A Case of the Mondays
I was back in the office today. I love my office. My coworkers are like family, and sometimes it gives me peace to just be at my desk.
After the pandemic, a baby, and the cancer diagnosis…my desk that I spent eighteen months away from, brings me peace.
I had tears running down my face today, the silent kind. I got in to work, and booted my computer up. Attended my meetings one by one, but a text came through from Matt. His cat-scan report had been added to his patient portal.

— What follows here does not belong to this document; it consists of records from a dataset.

-- ==== Sys2Proof/Certificates/Slice0/Obligations.lean ====
section
/-! DEFINITION. The statements about the model, for the provers. A statement about a command gives its next state as a
record update of the state before, so every field it does not name is unchanged. `settle` is the end of an event, whose
grant and prefetch words the statements EventEnds and ArbiterGrants describe. -/

section SpecStatements

open Sys2Proof Sys2Proof.Machine

/-! ### Steps -/

/-- A step takes the command at the front of the queue of commands and runs it on the rest; on an empty queue the block
idles (log 3). -/
def Obligations.StepRunsFrontCommand : Prop :=
  (∀ (c : Instr) (cs : List Instr) (s : State), s.pending = c :: cs → step s = exec c (s.withPending cs)) ∧
    ∀ s : State, s.pending = [] → step s = .next s

/-- No command faults or is refused in any state, none touches the queue of commands, and nothing that has left the
part is taken back: the model's choices, that a step that cannot come about changes nothing (log 1), that the queue of
commands is the sender's (log 3, log 21), and that what has been sent is kept in lists (log 10). -/
def Obligations.EveryCommandAnswersNext : Prop :=
  ∀ (c : Instr) (s : State), ∃ t, exec c s = .next t ∧ t.pending = s.pending ∧
    (∃ l, t.upSent = s.upSent ++ l) ∧ ∃ l, t.svcSent = s.svcSent ++ l

/-! ### Stored words and the check code -/

/-- The positions of the codeword (R3), the syndrome number and the parity result of a stored word, position by position
(R9), and the word an encoded write stores: the data with the code that makes both zero, and a clear mark (R4 to R7). -/
def Obligations.SyndromeOfStoredWord : Prop :=
  (dataPositions = [3] ++ [5, 6, 7] ++ [9, 10, 11, 12, 13, 14, 15] ++
      [17, 18, 19, 20, 21, 22, 23, 24, 25, 26, 27, 28, 29, 30, 31] ++ [33, 34, 35, 36, 37, 38]) ∧
    (∀ (w : StoredWord) (n : Fin 32), codewordBit w (dataPositions.getD n.val 0) = w.data.getLsbD n.val) ∧
    (∀ (w : StoredWord) (k : Fin 6), codewordBit w (2 ^ k.val) = w.code.getLsbD k.val) ∧
    (∀ d : Word, encoded d = ⟨d, checkCode d, false⟩) ∧
    (∀ (w : StoredWord) (k : Fin 6), (syndromeOf w).s.getLsbD k.val = positionParity w fun i => i.testBit k.val) ∧
    (∀ w : StoredWord, (syndromeOf w).odd = (positionParity w (fun _ => true) ^^ w.code.getLsbD 6)) ∧
    (∀ d : Word, syndromeOf (encoded d) = ⟨0, false⟩) ∧
    (∀ k : Fin 39, syndromeOf (errorBit k) = ⟨BitVec.ofNat 6 (errorPosition k), true⟩) ∧
    (∀ w u : StoredWord, (syndromeOf (w.flip u)).s = (syndromeOf w).s ^^^ (syndromeOf u).s ∧
      (syndromeOf (w.flip u)).odd = ((syndromeOf w).odd ^^ (syndromeOf u).odd)) ∧
    ∀ (w : StoredWord) (b : Bool), syndromeOf { w with mark := b } = syndromeOf w

/-- A set mark decides the decode, and a clear one leaves it to the code (R10). -/
def Obligations.PoisonMarkDecidesDecode : Prop :=
  ∀ w : StoredWord, (w.mark = true → decode w = ⟨.poisoned, w.data, w.code, none, none⟩) ∧
    (w.mark = false → (decode w).outcome ≠ .poisoned)

/-- The classification by s and p, with the whole result of each row (R11 to R13): the data with the named data bit
restored for CORRECTED and as read otherwise, the code as read, the syndrome for CORRECTED and UNCORRECTABLE, and the
bit named for CORRECTED. One flipped bit is corrected and named, two are never miscorrected. -/
def Obligations.ClassificationOfErrors : Prop :=
  (∀ w : StoredWord, w.mark = false →
    let y := syndromeOf w
    let fixed (data : Word) (b : ErrorBit) : Decoded := ⟨.corrected, data, w.code, some y, some b⟩
    let bad : Decoded := ⟨.uncorrectable, w.data, w.code, some y, none⟩
    (y.s = 0 → y.odd = false → decode w = ⟨.clean, w.data, w.code, none, none⟩) ∧
    (y.s = 0 → y.odd = true → decode w = fixed w.data (.check 6)) ∧
    (∀ n : Fin 32, dataPositions[n.val]? = some y.s.toNat → y.odd = true →
      decode w = fixed (w.data ^^^ BitVec.ofNat 32 (2 ^ n.val)) (.data n)) ∧
    (∀ k : Fin 7, k.val < 6 → y.s.toNat = 2 ^ k.val → y.odd = true → decode w = fixed w.data (.check k)) ∧
    (y.s ≠ 0 → y.odd = false → decode w = bad) ∧ (39 ≤ y.s.toNat → y.odd = true → decode w = bad)) ∧
  (∀ (d : Word) (k : Fin 39), decode ((encoded d).flip (errorBit k)) =
    ⟨.corrected, d, checkCode d ^^^ (errorBit k).code, some ⟨BitVec.ofNat 6 (errorPosition k), true⟩,
      some (errorName k)⟩) ∧
  ∀ (d : Word) (j k : Fin 39), j ≠ k →
    (decode (((encoded d).flip (errorBit j)).flip (errorBit k))).outcome = .uncorrectable

/-! ### The upstream port -/

/-- A request presented in any state but READY is held on the bus with nothing else changed (R21); in READY a request
that was held is presented again as any other, and is held no longer; while one is held another cannot be presented (the
hold and the second presentation: the model's choice, log 8). A request is refused by the first check that fails, with
one ERROR, the check's fault or none, and the lock ended only where it is BROKEN (R22 to R28); the ERROR of a READ
carries the data word zero (R19). A request has 1 to 8 beats (R17). -/
def Obligations.RequestHeldOrRefused : Prop :=
  (refusal .read = .beat 0 true ∧ refusal .write = .completion true) ∧
  (∀ (s : State) (y : UpResponse), s.respond y = { s with upSent := s.upSent ++ [y] }) ∧
  (∀ (a : BitVec 22) (n : Nat) (bs : List Beat) (l p : Bool),
    readOf a n l p = ⟨.read, a, n, [], l, p⟩ ∧ writeOf a bs l p = ⟨.write, a, bs.length, bs, l, p⟩) ∧
  (∀ (c : Instr) (req : Request), requestOf c = some req → (c.wellFormed = true ↔ 1 ≤ req.count ∧ req.count ≤ 8)) ∧
  ∀ (c : Instr) (req : Request) (s : State), requestOf c = some req → c.wellFormed = true →
    (s.port ≠ .ready → s.held = none ∨ s.held = some req → exec c s = .next { s with held := some req }) ∧
    (s.port = .ready → s.held = some req → exec c s = exec c { s with held := none }) ∧
    (∀ other, s.held = some other → other ≠ req → exec c s = .next s) ∧
    (Presentable s →
      let refused (fault : FaultSource) : State := (s.respond (refusal req.op)).occur fault
      (¬ ModeAdmits s req → exec c s = .next (s.respond (refusal req.op)).settle) ∧
      (ModeAdmits s req → req.locked = true →
        (req.count ≠ 1 → exec c s = .next (refused .accessRefused).settle) ∧
        (req.count = 1 → req.op = .read → s.lock ≠ none → exec c s = .next (refused .lockFault).settle) ∧
        (req.count = 1 → req.op = .write →
          (∀ l, s.lock = some l → l.state = .held ∧ l.address ≠ req.address.toNat) →
          exec c s = .next (refused .lockFault).settle) ∧
        ∀ l, req.count = 1 → req.op = .write → s.lock = some l → l.state = .broken →
          exec c s = .next ((({ s with lock := none } : State).respond .writeError).occur .lockFault).settle) ∧
      (ModeAdmits s req → LockAdmits s req → ¬ (RangeAdmits s req ∧ GuardAdmits s req) →
        exec c s = .next (refused .accessRefused).settle))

We are now planning a lung biopsy before the week is up. Then presumably Matt is looking at as many rounds of a different systemic chemotherapy and immunotherapy as he can tolerate to try and get back the progress we lost.
I have been researching, whilst he’s been looking at clinical trial options. I’ll keep calling around. I asked all the hard questions today. We are devastated Y-90 is off the table. More devastated Matt will be on an even more intolerable chemotherapy for Christmas. As an advocate and a cheerleader it is my duty to find the positive and look for alternatives. However, realistically I trust our medical team. The nurses have our best interests at heart and so do the doctors. So I will keep questioning and researching. I will exhaust all the resources. But, simultaneously I will have to muster up a little more hope.
We lost so much while Matt’s blood count was down. Now he will have to fight to make that up. He has to fight through the holidays; instead of focusing on enjoying them with his girls. And I have to spend them praying that this isn’t our last holiday season.